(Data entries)

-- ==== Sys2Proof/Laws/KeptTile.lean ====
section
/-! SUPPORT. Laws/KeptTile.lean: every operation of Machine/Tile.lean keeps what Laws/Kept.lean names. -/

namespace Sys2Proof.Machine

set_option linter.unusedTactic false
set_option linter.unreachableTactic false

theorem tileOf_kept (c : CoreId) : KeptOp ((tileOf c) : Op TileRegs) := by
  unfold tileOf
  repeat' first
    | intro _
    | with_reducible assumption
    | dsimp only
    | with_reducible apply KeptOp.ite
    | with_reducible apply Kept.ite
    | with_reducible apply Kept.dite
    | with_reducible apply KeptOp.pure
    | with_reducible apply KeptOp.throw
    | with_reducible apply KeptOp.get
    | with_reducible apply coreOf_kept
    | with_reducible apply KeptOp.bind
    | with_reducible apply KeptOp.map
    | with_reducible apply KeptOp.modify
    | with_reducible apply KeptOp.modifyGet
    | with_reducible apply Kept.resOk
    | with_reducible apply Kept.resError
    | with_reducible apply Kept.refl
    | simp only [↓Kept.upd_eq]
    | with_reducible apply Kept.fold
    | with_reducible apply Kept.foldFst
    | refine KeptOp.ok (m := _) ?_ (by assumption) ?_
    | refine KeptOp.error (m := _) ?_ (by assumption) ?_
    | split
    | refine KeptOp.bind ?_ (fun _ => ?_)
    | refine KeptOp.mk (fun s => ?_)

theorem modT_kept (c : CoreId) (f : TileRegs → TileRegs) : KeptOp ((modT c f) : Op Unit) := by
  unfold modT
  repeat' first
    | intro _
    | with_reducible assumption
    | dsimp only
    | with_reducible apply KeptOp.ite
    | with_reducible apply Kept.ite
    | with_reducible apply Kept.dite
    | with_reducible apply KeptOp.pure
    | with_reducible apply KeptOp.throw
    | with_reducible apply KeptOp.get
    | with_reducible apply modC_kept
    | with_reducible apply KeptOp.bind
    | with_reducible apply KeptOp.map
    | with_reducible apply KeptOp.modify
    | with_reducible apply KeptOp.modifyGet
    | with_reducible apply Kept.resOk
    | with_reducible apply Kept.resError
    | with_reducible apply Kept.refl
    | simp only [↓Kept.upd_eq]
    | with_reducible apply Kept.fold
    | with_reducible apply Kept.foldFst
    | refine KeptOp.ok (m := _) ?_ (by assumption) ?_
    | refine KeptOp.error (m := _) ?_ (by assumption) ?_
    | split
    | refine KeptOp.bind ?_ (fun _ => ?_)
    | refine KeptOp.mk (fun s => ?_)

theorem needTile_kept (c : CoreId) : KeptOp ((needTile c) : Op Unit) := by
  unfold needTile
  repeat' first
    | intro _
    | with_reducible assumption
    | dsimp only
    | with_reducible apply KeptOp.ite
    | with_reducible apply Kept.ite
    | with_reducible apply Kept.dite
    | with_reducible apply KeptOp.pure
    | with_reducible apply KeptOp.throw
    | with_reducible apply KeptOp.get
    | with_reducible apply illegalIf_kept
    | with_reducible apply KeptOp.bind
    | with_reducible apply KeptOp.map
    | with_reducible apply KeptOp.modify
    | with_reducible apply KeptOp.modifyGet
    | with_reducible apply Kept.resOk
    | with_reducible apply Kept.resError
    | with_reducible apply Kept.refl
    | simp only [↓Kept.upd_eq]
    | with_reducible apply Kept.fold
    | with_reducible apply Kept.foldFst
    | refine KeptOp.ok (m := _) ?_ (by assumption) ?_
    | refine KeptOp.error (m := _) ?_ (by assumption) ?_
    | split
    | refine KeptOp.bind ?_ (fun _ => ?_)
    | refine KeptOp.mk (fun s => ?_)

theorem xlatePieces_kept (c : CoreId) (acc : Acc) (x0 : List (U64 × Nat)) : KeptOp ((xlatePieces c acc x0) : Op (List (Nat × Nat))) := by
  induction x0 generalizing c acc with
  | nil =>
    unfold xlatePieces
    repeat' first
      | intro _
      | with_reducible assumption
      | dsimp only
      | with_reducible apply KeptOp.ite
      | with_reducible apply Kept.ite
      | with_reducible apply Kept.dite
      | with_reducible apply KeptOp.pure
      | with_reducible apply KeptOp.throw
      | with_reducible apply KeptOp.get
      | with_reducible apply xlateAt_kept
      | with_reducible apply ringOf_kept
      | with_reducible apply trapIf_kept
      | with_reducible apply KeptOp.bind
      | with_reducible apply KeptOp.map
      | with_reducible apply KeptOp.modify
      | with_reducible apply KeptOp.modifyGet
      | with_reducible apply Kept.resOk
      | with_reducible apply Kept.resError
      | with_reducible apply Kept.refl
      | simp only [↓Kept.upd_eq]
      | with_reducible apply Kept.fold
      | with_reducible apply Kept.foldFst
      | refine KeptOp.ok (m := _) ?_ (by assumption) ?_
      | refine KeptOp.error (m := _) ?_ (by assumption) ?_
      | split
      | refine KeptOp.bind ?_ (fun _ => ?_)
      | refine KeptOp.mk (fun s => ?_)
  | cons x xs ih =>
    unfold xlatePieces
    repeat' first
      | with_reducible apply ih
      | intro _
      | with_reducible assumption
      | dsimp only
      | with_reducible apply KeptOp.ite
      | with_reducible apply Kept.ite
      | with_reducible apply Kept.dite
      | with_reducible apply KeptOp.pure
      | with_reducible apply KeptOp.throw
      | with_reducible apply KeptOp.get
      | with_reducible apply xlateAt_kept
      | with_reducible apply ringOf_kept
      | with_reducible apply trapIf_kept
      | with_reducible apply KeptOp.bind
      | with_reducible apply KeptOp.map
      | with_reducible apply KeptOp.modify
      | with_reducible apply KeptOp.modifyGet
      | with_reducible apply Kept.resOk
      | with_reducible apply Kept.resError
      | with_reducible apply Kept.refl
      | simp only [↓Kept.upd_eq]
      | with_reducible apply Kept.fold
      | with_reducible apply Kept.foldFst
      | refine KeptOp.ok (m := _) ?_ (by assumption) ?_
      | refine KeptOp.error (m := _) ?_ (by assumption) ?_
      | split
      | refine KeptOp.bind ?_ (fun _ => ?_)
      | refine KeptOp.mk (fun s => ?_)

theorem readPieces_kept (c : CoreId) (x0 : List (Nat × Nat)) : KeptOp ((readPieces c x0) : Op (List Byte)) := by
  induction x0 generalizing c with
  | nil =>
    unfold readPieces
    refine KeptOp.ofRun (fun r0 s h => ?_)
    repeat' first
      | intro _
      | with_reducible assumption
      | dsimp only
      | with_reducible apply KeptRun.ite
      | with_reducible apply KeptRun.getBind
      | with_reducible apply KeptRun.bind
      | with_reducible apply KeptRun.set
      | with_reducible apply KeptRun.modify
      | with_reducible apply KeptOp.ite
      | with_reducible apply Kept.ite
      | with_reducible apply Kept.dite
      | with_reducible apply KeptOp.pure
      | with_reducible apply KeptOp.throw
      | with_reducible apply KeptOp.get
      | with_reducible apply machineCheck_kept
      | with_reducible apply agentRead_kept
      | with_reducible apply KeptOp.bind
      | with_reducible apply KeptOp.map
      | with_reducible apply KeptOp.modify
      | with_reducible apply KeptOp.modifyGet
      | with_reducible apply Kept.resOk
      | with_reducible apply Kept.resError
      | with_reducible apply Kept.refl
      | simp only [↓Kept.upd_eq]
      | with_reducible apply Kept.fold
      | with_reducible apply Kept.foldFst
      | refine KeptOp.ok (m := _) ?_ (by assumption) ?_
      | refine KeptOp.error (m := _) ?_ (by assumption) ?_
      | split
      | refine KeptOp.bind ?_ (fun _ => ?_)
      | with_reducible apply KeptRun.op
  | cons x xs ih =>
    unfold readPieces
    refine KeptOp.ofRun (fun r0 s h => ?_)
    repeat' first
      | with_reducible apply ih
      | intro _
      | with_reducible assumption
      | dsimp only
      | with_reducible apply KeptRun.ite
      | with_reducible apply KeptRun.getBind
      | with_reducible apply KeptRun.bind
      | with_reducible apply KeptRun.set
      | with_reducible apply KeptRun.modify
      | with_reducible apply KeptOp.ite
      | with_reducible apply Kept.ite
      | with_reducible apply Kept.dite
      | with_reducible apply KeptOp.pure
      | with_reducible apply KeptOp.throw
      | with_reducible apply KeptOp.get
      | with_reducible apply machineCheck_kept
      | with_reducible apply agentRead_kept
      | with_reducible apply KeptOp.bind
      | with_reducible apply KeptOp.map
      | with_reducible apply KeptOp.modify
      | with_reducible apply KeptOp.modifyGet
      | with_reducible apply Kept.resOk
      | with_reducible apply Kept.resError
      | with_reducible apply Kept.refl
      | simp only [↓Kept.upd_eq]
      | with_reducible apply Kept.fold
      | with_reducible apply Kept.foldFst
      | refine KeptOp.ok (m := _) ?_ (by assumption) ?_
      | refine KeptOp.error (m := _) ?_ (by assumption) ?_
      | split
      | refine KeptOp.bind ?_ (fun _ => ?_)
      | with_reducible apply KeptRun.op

# [EXERCISE GOAL]
Output nothing but the number of lines in the data containing the string "needTile".

# [TASK RESULT]
2